Aim of the task
Each line of the records below that holds "crossed" should be returned.

Data for the task
::::::::

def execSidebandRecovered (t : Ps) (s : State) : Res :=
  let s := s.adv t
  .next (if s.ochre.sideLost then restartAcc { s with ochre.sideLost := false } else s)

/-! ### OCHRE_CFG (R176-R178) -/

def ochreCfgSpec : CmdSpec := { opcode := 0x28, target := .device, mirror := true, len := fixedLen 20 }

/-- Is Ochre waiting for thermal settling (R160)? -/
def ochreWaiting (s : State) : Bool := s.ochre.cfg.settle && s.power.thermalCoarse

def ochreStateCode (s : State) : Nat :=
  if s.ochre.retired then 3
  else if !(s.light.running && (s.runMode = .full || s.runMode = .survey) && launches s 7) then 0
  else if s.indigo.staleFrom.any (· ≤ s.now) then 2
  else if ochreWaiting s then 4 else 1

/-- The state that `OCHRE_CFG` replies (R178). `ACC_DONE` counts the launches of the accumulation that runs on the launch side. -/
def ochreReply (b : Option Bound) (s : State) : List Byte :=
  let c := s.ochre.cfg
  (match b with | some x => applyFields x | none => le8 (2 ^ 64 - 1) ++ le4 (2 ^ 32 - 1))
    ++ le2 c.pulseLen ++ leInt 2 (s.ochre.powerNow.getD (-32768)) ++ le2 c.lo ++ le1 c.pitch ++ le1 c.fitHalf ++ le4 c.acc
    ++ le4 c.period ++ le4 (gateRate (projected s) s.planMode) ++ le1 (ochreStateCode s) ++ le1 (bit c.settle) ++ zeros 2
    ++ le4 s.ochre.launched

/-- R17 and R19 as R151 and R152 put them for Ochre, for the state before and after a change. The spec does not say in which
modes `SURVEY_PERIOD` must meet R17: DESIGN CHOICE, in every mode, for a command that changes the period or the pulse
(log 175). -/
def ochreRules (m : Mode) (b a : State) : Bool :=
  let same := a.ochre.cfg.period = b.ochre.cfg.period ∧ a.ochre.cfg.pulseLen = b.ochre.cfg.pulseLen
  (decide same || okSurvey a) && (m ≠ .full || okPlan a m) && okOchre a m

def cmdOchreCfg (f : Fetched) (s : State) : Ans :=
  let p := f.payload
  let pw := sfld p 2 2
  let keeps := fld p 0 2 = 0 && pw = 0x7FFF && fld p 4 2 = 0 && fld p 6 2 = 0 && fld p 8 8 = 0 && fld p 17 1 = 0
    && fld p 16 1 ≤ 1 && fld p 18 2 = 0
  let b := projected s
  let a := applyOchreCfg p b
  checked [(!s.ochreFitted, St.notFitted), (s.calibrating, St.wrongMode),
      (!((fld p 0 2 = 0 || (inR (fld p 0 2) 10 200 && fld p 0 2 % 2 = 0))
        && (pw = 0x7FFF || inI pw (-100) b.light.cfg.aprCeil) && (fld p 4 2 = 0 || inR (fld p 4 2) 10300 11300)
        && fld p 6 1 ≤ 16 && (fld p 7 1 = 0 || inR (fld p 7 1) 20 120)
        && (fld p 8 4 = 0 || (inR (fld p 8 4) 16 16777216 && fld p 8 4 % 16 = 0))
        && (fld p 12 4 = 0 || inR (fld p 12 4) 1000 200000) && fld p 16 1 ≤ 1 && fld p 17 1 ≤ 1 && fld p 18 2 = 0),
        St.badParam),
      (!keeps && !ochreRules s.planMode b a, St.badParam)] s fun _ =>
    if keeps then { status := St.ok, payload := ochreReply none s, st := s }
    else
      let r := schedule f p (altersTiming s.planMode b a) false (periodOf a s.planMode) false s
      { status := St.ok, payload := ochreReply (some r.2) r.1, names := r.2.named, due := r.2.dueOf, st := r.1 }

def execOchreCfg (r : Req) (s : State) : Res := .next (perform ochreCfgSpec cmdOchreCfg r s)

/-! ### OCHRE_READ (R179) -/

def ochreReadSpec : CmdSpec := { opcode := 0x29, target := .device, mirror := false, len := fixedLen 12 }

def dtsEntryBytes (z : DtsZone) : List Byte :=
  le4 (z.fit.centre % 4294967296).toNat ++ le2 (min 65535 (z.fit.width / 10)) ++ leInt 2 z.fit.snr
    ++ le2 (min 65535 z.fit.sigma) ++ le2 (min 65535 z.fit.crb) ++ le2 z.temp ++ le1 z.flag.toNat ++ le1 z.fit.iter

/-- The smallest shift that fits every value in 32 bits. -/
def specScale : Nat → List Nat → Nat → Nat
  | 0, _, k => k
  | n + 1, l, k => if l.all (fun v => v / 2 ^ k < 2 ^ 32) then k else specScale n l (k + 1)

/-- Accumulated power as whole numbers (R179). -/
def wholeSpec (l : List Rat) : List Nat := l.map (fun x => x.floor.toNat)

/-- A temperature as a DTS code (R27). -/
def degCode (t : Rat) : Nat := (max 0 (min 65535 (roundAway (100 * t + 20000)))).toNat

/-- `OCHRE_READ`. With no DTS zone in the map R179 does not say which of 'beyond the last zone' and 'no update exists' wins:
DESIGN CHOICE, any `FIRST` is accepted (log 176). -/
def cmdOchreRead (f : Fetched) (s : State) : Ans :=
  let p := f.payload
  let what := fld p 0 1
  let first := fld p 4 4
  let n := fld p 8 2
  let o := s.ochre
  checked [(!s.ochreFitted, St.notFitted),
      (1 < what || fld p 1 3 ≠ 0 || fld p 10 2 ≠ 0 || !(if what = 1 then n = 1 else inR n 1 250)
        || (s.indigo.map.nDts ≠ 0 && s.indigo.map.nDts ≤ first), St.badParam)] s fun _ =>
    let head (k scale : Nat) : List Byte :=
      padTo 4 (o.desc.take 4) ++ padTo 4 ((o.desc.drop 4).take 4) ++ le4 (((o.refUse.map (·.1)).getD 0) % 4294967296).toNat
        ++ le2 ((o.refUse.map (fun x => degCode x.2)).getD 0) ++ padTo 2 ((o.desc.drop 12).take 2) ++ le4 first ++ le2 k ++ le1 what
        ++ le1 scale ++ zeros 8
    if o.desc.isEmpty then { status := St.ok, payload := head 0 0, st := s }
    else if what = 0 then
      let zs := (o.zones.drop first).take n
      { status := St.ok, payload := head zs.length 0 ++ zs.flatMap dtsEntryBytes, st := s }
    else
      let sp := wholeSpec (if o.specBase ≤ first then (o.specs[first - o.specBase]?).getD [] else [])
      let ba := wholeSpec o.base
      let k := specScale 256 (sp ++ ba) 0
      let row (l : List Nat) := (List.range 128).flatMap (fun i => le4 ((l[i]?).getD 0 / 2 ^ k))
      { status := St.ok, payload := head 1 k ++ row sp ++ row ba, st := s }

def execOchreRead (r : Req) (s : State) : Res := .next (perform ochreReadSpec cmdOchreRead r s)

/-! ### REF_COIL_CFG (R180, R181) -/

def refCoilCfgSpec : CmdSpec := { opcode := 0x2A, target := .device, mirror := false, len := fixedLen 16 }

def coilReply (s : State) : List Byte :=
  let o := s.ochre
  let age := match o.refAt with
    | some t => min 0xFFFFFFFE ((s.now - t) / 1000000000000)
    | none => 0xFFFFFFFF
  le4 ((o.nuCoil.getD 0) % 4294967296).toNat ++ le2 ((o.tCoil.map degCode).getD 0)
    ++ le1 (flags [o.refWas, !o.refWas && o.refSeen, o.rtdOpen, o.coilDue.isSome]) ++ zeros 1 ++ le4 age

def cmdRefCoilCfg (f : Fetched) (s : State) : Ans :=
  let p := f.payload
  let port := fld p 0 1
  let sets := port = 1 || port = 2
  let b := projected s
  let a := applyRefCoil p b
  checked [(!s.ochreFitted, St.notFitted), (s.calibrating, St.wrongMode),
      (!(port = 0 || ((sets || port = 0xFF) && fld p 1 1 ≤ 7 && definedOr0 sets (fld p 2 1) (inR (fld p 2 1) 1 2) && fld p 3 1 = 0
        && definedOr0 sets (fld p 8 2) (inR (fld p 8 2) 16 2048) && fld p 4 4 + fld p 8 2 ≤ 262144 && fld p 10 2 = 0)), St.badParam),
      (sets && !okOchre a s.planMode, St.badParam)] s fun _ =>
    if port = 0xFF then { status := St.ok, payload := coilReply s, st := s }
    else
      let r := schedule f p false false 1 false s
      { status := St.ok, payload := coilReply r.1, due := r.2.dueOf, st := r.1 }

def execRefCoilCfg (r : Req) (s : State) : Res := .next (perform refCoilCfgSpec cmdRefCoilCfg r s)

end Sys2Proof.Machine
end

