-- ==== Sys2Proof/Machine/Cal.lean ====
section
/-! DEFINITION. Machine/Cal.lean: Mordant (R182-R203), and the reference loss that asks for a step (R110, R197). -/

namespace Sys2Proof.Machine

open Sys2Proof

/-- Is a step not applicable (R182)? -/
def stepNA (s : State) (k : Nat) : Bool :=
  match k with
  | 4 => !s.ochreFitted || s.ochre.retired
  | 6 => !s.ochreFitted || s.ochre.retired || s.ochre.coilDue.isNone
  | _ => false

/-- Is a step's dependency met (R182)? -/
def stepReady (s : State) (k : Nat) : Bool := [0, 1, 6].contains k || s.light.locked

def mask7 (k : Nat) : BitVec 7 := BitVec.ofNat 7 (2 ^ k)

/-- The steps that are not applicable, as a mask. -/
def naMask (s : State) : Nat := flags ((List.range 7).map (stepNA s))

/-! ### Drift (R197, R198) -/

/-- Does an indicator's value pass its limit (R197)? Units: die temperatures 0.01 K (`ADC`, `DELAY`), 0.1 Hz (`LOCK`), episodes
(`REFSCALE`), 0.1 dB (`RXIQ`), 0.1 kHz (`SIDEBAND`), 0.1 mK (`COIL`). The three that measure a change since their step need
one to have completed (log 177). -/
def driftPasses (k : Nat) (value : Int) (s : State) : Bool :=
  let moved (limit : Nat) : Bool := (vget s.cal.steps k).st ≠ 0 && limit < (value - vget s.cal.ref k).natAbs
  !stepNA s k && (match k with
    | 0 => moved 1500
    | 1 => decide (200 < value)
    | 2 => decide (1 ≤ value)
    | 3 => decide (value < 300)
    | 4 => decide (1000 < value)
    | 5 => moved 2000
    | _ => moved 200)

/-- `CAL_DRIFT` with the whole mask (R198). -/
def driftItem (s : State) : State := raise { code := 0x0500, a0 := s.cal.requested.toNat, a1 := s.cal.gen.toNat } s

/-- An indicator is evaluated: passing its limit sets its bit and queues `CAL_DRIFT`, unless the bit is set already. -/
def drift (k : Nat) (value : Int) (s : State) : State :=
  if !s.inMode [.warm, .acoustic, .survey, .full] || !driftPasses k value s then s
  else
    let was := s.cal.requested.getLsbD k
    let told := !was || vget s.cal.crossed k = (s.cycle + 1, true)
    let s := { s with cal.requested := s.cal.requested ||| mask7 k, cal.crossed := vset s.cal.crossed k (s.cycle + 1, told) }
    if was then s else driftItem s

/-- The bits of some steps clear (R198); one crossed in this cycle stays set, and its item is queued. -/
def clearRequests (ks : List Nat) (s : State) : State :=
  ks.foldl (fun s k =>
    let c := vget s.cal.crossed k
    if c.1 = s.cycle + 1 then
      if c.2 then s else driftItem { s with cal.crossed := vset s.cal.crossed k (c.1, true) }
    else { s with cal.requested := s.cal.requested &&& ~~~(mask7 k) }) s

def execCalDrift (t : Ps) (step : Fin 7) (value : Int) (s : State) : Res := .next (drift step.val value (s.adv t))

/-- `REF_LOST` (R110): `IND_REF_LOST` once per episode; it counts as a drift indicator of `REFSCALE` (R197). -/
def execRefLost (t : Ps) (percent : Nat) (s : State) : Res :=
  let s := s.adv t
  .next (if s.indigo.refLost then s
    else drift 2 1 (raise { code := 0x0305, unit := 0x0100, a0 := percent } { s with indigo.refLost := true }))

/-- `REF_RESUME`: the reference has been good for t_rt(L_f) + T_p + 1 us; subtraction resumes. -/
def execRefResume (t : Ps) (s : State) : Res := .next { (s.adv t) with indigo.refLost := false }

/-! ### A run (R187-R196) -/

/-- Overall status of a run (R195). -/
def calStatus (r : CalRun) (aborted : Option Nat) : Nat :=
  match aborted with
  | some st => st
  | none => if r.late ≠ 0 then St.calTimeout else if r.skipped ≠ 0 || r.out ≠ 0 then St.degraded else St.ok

::::::::

Exercise result
    let told := !was || vget s.cal.crossed k = (s.cycle + 1, true)
    let s := { s with cal.requested := s.cal.requested ||| mask7 k, cal.crossed := vset s.cal.crossed k (s.cycle + 1, told) }
/-- The bits of some steps clear (R198); one crossed in this cycle stays set, and its item is queued. -/
    let c := vget s.cal.crossed k
      if c.2 then s else driftItem { s with cal.crossed := vset s.cal.crossed k (c.1, true) }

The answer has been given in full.